Wednesday, February 2, 2011


Last night I dreamt about The Tango Man, as I was scheduled to see him today for my three-monthly check-up. Also in my dream was L, my old school friend, who recently had a right breast masectomy after a recurrence of breast cancer 11 years after she had a lumpectomy, chemo and radiation.
Anyway, don't remember much about the dream other than it wasn't a nightmare and people watched me interact with The Tango Man from raked seating, which might have been outdoors, an experience I wasn't that comfortable about not being private.
The raked seating might be because I like theatre but cannot remember watching a show in such a setting recently, apart from Maynardville outdoor theatre in Cape Town but which has loose seats rather than the scaffolding of my dream. And I think I dreamt about him because I was so anxious about the pending appointment but was not really articulating my feelings, apart from on this blog.
Anyway, I am all fine. I knew my mammogram and ultrasound were ok, and my muga, but did not know the results of the blood tests. So all very happy. Well I was so happy afterwards I told the nurses: I could cry. But I didn't.
I enjoyed my encounter with The Tango Man who has turned out to be far more amiable and less intimidating than expected. As The Yoga Man says, he cannot be too friendly if he thinks you gonna die. Put another way, he warms up when he knows you're ok.
Besides gushing about how grateful I am that I am ok, and saying I will do whatever he says, even swing from the chandelier - then adding that I didn't think I could actually do that, to which he added that he didn't think so either! - this is what he answered to my questions.
I explained that I was fine, but wanted him to know a few of my side-effects/symptoms, because I think it is important to document things (so he knows what % of patients experience what), plus I had a few questions.
1) SWOLLLEN GLANDS IN MY NECK: He said they were soft glands and clearly a viral infection. He was unconcerned. Relief, cos when I felt them upon waking up on Saturday, it intensified my anxiety about today's visit, so much so I did not even write about it.
2) NAILS: My nails are thin and keep breaking. Herceptin or tamoxifen? Last time he had said herceptin as the trial for oral herceptin reported soft nails as a side-effect. Today he said tamoxifen should make my nails stronger. I then dismissed it, saying it would clearly improve, and I could live with it.
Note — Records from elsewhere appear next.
-- ==== Sys2Proof/Machine/Frequency.lean ====
section
/-! DEFINITION. The frequency table commands (41_frequency.md). The sums are exact and compared with
FREQ_MAX before they are stored (R12, R426). -/

namespace Sys2Proof
namespace Machine

/-- FREQ_CLEAR (R422). -/
def execFreqClear (s : State) : Answer :=
  .next (complete 0x10#8 0#32 0#32 { s with freq := Vector.replicate 256 0#32, total := 0#32 })

/-- FREQ_COUNT (R423). -/
def execFreqCount (sym : Byte) (s : State) : Answer :=
  if s.total.toNat + 1 > Config.freqMax then .next (raise .countOverflow (zext32 sym) 0x11#8 s)
  else
    let f := s.freqAt sym + 1#32
    let t := s.total + 1#32
    .next (complete 0x11#8 f t { s.setFreq sym f with total := t })

/-- The total that FREQ_WRITE would make: TOTAL - FREQ[s] + v, exact; FREQ[s] <= TOTAL (R424, R426;
log 10). -/
def totalAfterWrite (s : State) (sym : Byte) (v : Word) : Nat :=
  s.total.toNat - (s.freqAt sym).toNat + v.toNat

/-- FREQ_WRITE (R424). -/
def execFreqWrite (sym : Byte) (s : State) : Answer :=
  let v := s.dataIn
  let t := totalAfterWrite s sym v
  if t > Config.freqMax then .next (raise .countOverflow (zext32 sym) 0x12#8 s)
  else .next (complete 0x12#8 v (word t) { s.setFreq sym v with total := word t })

/-- FREQ_READ (R425). -/
def execFreqRead (sym : Byte) (s : State) : Answer :=
  .next (complete 0x13#8 (s.freqAt sym) s.total s)

end Machine
end Sys2Proof
end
3) EYESIGHT: Had noticed my eyesight was deteriorating, not least when I went for my driver's licence renewal. Was it the meds? He seemed non-committal about answering that but said I should have my eyes checked. No, well, fine. No problem.
4) TAMOXIFEN WHEN MENOPAUSAL: I told him L, my old school friend, had said she was told that tamoxifen was not for menopausal women (have not had my periods since the chemo). He smiled, as if to say that was not true. So I am ok, right? Cool.
5) METALLIC TASTE IN MOUTH: I had had that recently. Meds? No, he said.
6) HOT FLUSHES. Wanted to tell him I was still having hot flushes from the tamoxifen and they seemed to be getting worse, but no big deal. He wrote it down.
7) ASPIRIN FOR BOWEL CANCER: My sister had asked me to ask him re aspirin as a preventative for bowel cancer. He said it didn't work if you had a predisposition towards it. I do as it's in my family. But if I wanted to take it, not more than 3 to 5X a week but to be aware that it had its own problems, such as causing bleeding and... I won't take it then, I said, as he seemed not to think it was a great idea (that's when the swinging from the chandelier comment came up).
8) THE MUGA AND EXERCISE: I asked him not to shout at me like he did last time ("Who said that doing more exercise would be good for you?" he had screamed when I had asked if I could do more cardio as walking to the shops from work was more energetic than what I did on the treadmill). Well, surprise surprise, he said I could do more. "You're fine, all your tests are fine, your bloods, your muga, your....". My biokineticist had said I was doing about 65% of .. and this I am not sure.. but it relates to my heart rate, and he said I could up it to 75%. So I want to do what I usually do on Friday and measure it, and then up it 10% accordingly. Was ecstatic about this. Now still thrilled, just a little tired.
9) THAT HORRIBLE TEST AT THE GYNAE:As tamoxifen can cause endometrial cancer, I had to have that horrible test of the uterus. I explained that there had been a discrepancy which we had discussed before: he had said it only needed to be tested once a year; the gynae had said every six months. Then he said, fine, do what the gynae says, and I said great, cos going next week.
Then we discussed my having a colonoscopy. Well I said I hadn't booked one yet but he had said I needed to have it within six months, and I said I was anxious about it. They put you to sleep, he said. It's the result, I said. You are having it to be preventative, he said.
And that was that. A brilliant visit to The Tango Man, whom I trust implicitly and adore and respect. I think it's important to have a doctor you trust. I am lucky. And lucky to be well. On Friday, international cancer day, it will be exactly two years since I started chemo.